START DATA LISTING
/-! ### The packed set fits its fields -/

/-- A synthesis that succeeds is the search's result for the post-divider found (R105). -/
theorem synthRaw_ok {cfg : Config} {k : Key} {raw : SynthRaw} (h : synthRaw cfg k = .ok raw) :
    ∃ p, postDivSearch k.fout.toNat = some p ∧ raw = synthAt cfg k p := by
  have hs : synthSearch cfg k = .ok raw := by
    unfold synthRaw at h
    split_ifs at h <;> exact h
  unfold synthSearch at hs
  cases hp : postDivSearch k.fout.toNat with
  | none => simp [hp] at hs
  | some p => exact ⟨p, rfl, by simpa [hp] using hs.symm⟩

/-- The fraction has at most `FRAC_W` bits (R111); a zero divisor gives 0. -/
theorem synthAt_frac_lt (cfg : Config) (k : Key) (p : Nat) : (synthAt cfg k p).frac < 2 ^ fracW := by
  simp only [synthAt, fracW]
  split
  · generalize feedbackFactor k.fb2 * _ = d
    rcases Nat.eq_zero_or_pos d with rfl | hd
    · simp
    · rw [Nat.div_lt_iff_lt_mul hd, Nat.mul_comm]
      exact Nat.mul_lt_mul_of_pos_left (Nat.mod_lt _ hd) (by norm_num)
  · norm_num

theorem packMult_lt {cfg : Config} {raw : SynthRaw} (hm : familyShapeOk .m cfg.famM = true)
    (hfrac : raw.frac < 2 ^ fracW) (draw : Nat) : packMult cfg raw draw < 2 ^ cfg.multW := by
  have hcode : 2 ^ 17 ≤ 2 ^ cfg.multW := Nat.pow_le_pow_right Nat.two_pos (Nat.le_max_left _ _)
  have hmd : 2 ^ (cfg.mdIntW + fracW) ≤ 2 ^ cfg.multW := Nat.pow_le_pow_right Nat.two_pos (Nat.le_max_right _ _)
  unfold packMult
  split
  · split
    · exact (Config.freeBits cfg.multW draw).isLt
    · next hss hfit =>
      have hmul : raw.m < 2 ^ cfg.mdIntW := by simpa [multOverflows, hss] using hfit
      have hshift : raw.m <<< fracW < 2 ^ (cfg.mdIntW + fracW) := by
        rw [Nat.shiftLeft_eq, Nat.pow_add]
        exact Nat.mul_lt_mul_of_pos_right hmul (Nat.two_pow_pos _)
      exact (Nat.or_lt_two_pow hshift (hfrac.trans_le (Nat.pow_le_pow_right Nat.two_pos
        (Nat.le_add_left _ _)))).trans_le hmd
  · split
    · exact (Config.freeBits 17 draw).isLt.trans_le hcode
    · exact (encodeDivider_lt (fam := .m) hm raw.m).trans_le hcode

theorem filterP_le (me : Nat) : filterP me ≤ 31 := by
  unfold filterP selPSat
  split <;> omega

theorem packFilter_fits {cfg : Config} (h : scalarsOk cfg = true) (raw : SynthRaw) :
    (packFilter cfg raw).selP < 2 ^ cfg.selPW ∧ (packFilter cfg raw).selI < 2 ^ cfg.selIW ∧
      (packFilter cfg raw).selR < 2 ^ cfg.selRW := by
  obtain ⟨hselP, -, -, -, hseli, -, -⟩ := scalarsOk_iff.1 h
  unfold packFilter
  split
  · exact ⟨Nat.two_pow_pos _, Nat.two_pow_pos _, Nat.two_pow_pos _⟩
  · have hp : 2 ^ 5 ≤ 2 ^ cfg.selPW := Nat.pow_le_pow_right Nat.two_pos hselP
    exact ⟨(Nat.lt_succ_of_le (filterP_le _)).trans_le hp, (Nat.min_le_right _ _).trans_lt hseli,
      Nat.two_pow_pos _⟩

/-- Packing a synthesis gives a set whose fields fit, whatever is drawn for `mult` (R110, R111, R118). -/
theorem pack_fits {cfg : Config} {k : Key} {raw : SynthRaw} (ha : admissible cfg = true)
    (h : synthRaw cfg k = .ok raw) (draw : Nat) : (pack cfg raw draw).fits cfg = true := by
  obtain ⟨hscalars, -, hfam⟩ := admissible_iff.1 ha
  obtain ⟨p, -, rfl⟩ := synthRaw_ok h
  exact PSet.fits_iff.2
    ⟨packMult_lt (familyShapeOk_of_familyOk (hfam .m)) (synthAt_frac_lt cfg k p) draw, packFilter_fits hscalars _⟩

end Sys2Proof.Machine
end

section
/-! SUPPORT. Every write of a value that fits keeps the fields of `HW` within their widths, and every event of an APPLY
is such a write. -/

namespace Sys2Proof.Machine

theorem Memory.mem_put {id v : Nat} {rest : Memory} {e : Nat × Nat} (h : e ∈ Memory.put id v rest) :
    e = (id, v) ∨ e ∈ rest := by
  unfold Memory.put at h
  split at h
  · exact .inr h
  · exact List.mem_cons.1 h

/-- A pair of the list after a write is the one written or was there before. -/
theorem Memory.mem_write {id v : Nat} {t : Memory} {e : Nat × Nat} (h : e ∈ Memory.write t id v) :
    e = (id, v) ∨ e ∈ t := by
  induction t with
  | nil => exact Memory.mem_put h
  | cons head rest ih =>
    simp only [Memory.write] at h
    split_ifs at h
    · exact Memory.mem_put h
    · exact (Memory.mem_put h).imp_right (List.mem_cons_of_mem _)
    · rcases List.mem_cons.1 h with rfl | hrest
      · exact .inr List.mem_cons_self
      · exact (ih hrest).imp_right (List.mem_cons_of_mem _)

theorem TreeFits.write {cfg : Config} {t : Memory} {id v : Nat} (h : TreeFits cfg t)
    (hv : (HwField.tree id).admits cfg v = true) : TreeFits cfg (Memory.write t id v) := by
  refine ⟨Memory.write_wf h.1, fun e he => ?_⟩
  rcases Memory.mem_write he with rfl | ht
  · exact hv
  · exact h.2 e ht

/-- A FieldWrite of a value that fits keeps every field within its width (R39). -/
theorem Hw.write_fits {cfg : Config} {hw : Hw} {x : HwField} {v : Nat} (h : HwFits cfg hw)
    (hv : x.admits cfg v = true) : HwFits cfg (hw.write x v) := by
  obtain ⟨hmult, hselP, hselI, hselR, htree⟩ := h
  cases x with
  | mult => exact ⟨HwField.lt_of_admits rfl hv, hselP, hselI, hselR, htree⟩
  | selP => exact ⟨hmult, HwField.lt_of_admits rfl hv, hselI, hselR, htree⟩
  | selI => exact ⟨hmult, hselP, HwField.lt_of_admits rfl hv, hselR, htree⟩
  | selR => exact ⟨hmult, hselP, hselI, HwField.lt_of_admits rfl hv, htree⟩
  | tree id => exact ⟨hmult, hselP, hselI, hselR, htree.write hv⟩
  | ndec | pdec | directI | directO | bypass | fbdiv2 | ssen | nreq | preq | mreq | lock =>
    exact ⟨hmult, hselP, hselI, hselR, htree⟩

/-- What an event writes fits the fields it writes; an event that writes no field of `HW` passes. -/
def Event.fits (cfg : Config) : Event → Bool
  | .fieldWrite x v => x.admits cfg v
  | .pairWrite x v req b => x.admits cfg v && req.admits cfg b.toNat
  | .pdEnable _ => true
  | .pdDisable _ => true
  | .pdSetVoltage _ => true
  | .delay _ => true
  | .fieldRead _ _ => true
  | .memoWrite _ => true
  | .statusWrite _ => true

theorem Event.onHw_fits {cfg : Config} {hw : Hw} {e : Event} (h : HwFits cfg hw) (he : e.fits cfg = true) :
    HwFits cfg (e.onHw hw) := by
  cases e with
  | fieldWrite x v => exact Hw.write_fits h he
  | pairWrite x v req b =>
    obtain ⟨hx, hreq⟩ : x.admits cfg v = true ∧ req.admits cfg b.toNat = true := Bool.and_eq_true_iff.1 he
    exact Hw.write_fits (Hw.write_fits h hx) hreq
  | pdEnable | pdDisable | pdSetVoltage | delay | fieldRead | memoWrite | statusWrite => exact h

theorem Event.fieldWrite_fits {cfg : Config} {x : HwField} {v w : Nat} (hx : x.width cfg = some w) (hv : v < 2 ^ w) :
    (Event.fieldWrite x v).fits cfg = true :=
  HwField.admits_of_width hx hv

/-- A pair write fits when its value does (R152). -/
theorem Event.pairWrite_fits {cfg : Config} {x req : HwField} {v : Nat} (hx : x.admits cfg v = true)
    (hreq : req.width cfg = some 1) (b : Bool) : (Event.pairWrite x v req b).fits cfg = true :=
  Bool.and_eq_true_iff.2 ⟨hx, HwField.admits_bit hreq b⟩

section
variable {cfg : Config} {ps : PSet} (hps : ps.fits cfg = true)
include hps

theorem controlWrites_fit : ∀ e ∈ controlWrites ps, e.fits cfg = true := by
  obtain ⟨-, hselP, hselI, hselR⟩ := PSet.fits_iff.1 hps
  simp only [controlWrites, List.forall_mem_cons]
  exact ⟨Event.fieldWrite_fits rfl hselR, Event.fieldWrite_fits rfl hselI, Event.fieldWrite_fits rfl hselP,
    Event.fieldWrite_fits rfl ps.bypass.toNat_lt, Event.fieldWrite_fits rfl ps.fbdiv2.toNat_lt,
    Event.fieldWrite_fits rfl ps.directI.toNat_lt, Event.fieldWrite_fits rfl ps.directO.toNat_lt,
    Event.fieldWrite_fits rfl ps.ssEnabled.toNat_lt, List.forall_mem_nil _⟩

theorem mult_admits_of_fits : HwField.mult.admits cfg ps.mult = true :=
  HwField.admits_of_width rfl (PSet.fits_iff.1 hps).1

theorem dividerWrites_fit : ∀ e ∈ dividerWrites ps, e.fits cfg = true := by
  have hlatch : ∀ {x req : HwField} {v : Nat}, x.admits cfg v = true → req.width cfg = some 1 →
      ∀ e ∈ latchWrite x req v, e.fits cfg = true := fun hx hreq => by
    simp only [latchWrite, List.forall_mem_cons]
    exact ⟨Event.pairWrite_fits hx hreq _, Event.pairWrite_fits hx hreq _, List.forall_mem_nil _⟩
  simp only [dividerWrites, List.forall_mem_append]
  exact ⟨⟨hlatch (HwField.admits_of_width rfl ps.ndec.isLt) rfl, hlatch (HwField.admits_of_width rfl ps.pdec.isLt) rfl⟩,
    hlatch (mult_admits_of_fits hps) rfl⟩

variable (hforce : cfg.forceMaxMult < 2 ^ cfg.multW)
include hforce

theorem bringUpPulse_fit : ∀ e ∈ bringUpPulse cfg ps, e.fits cfg = true := by
  have hmax : HwField.mult.admits cfg cfg.forceMaxMult = true := HwField.admits_of_width rfl hforce
  have hset := mult_admits_of_fits hps
  simp only [bringUpPulse, List.forall_mem_cons]
  exact ⟨Event.pairWrite_fits hmax rfl _, rfl, Event.pairWrite_fits hmax rfl _, rfl, Event.pairWrite_fits hset rfl _,
    Event.pairWrite_fits hset rfl _, List.forall_mem_nil _⟩

/-- Every write APPLY makes fits its field, `FORCE_MAX_MULT` included (R152, R153, R155). -/
theorem applyEvents_fit (pulse : Bool) : ∀ e ∈ applyEvents cfg ps pulse, e.fits cfg = true := by
  simp only [applyEvents, List.forall_mem_append]
  refine ⟨⟨⟨fun e he => by rw [List.mem_singleton.1 he]; rfl, controlWrites_fit hps⟩, dividerWrites_fit hps⟩, ?_⟩
  cases pulse with
  | true => exact bringUpPulse_fit hps hforce
  | false => exact List.forall_mem_nil _

end

/-- The events among the steps of an APPLY are those of steps 1 to 3. -/
theorem event_mem_applySteps {cfg : Config} {ps : PSet} {pu wl av : Bool} {e : Event}
    (h : .event e ∈ applySteps cfg ps pu wl av) : e ∈ applyEvents cfg ps (pu || wl) := by
  cases wl <;> cases av <;> simpa [applySteps] using h

end Sys2Proof.Machine
end

section
/-! SUPPORT. What keeps the invariant: the frame of a change that leaves the fields it speaks of, the cache's store, the
commands, the steps of APPLY, and the actions of the outside world. -/

namespace Sys2Proof.Machine

/-! ### Keeping the invariant -/

/-- What a step from `s` to `t` has to give: the invariant, the same configuration, a mark that is not taken back. -/
structure Kept (s t : State) : Prop where
  inv : Inv t
  cfg : t.cfg = s.cfg
  mark : s.unheldRead = true → t.unheldRead = true

theorem Kept.refl {s : State} (h : Inv s) : Kept s s := ⟨h, rfl, id⟩

theorem Kept.trans {s t u : State} (h : Kept s t) (h' : Kept t u) : Kept s u :=
  ⟨h'.inv, h'.cfg.trans h.cfg, h'.mark ∘ h.mark⟩

/-- The steps of an APPLY depend on the configuration, the set in `PS` and the flags in `F` alone. -/
theorem State.applySteps_congr {s t : State} (hcfg : t.cfg = s.cfg) (hps : t.ps = s.ps) (hf : t.f = s.f) :
    t.applySteps = s.applySteps := by
  simp only [State.applySteps, State.powerUp, State.waitForLock, State.adjustVoltage, State.flag, hcfg, hps, hf]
END DATA LISTING
= TASK TO COMPLETE =
Please filter the data down to the lines containing the word "rcases".

= EXERCISE SOLUTION =
    rcases Nat.eq_zero_or_pos d with rfl | hd
    · rcases List.mem_cons.1 h with rfl | hrest
  rcases Memory.mem_write he with rfl | ht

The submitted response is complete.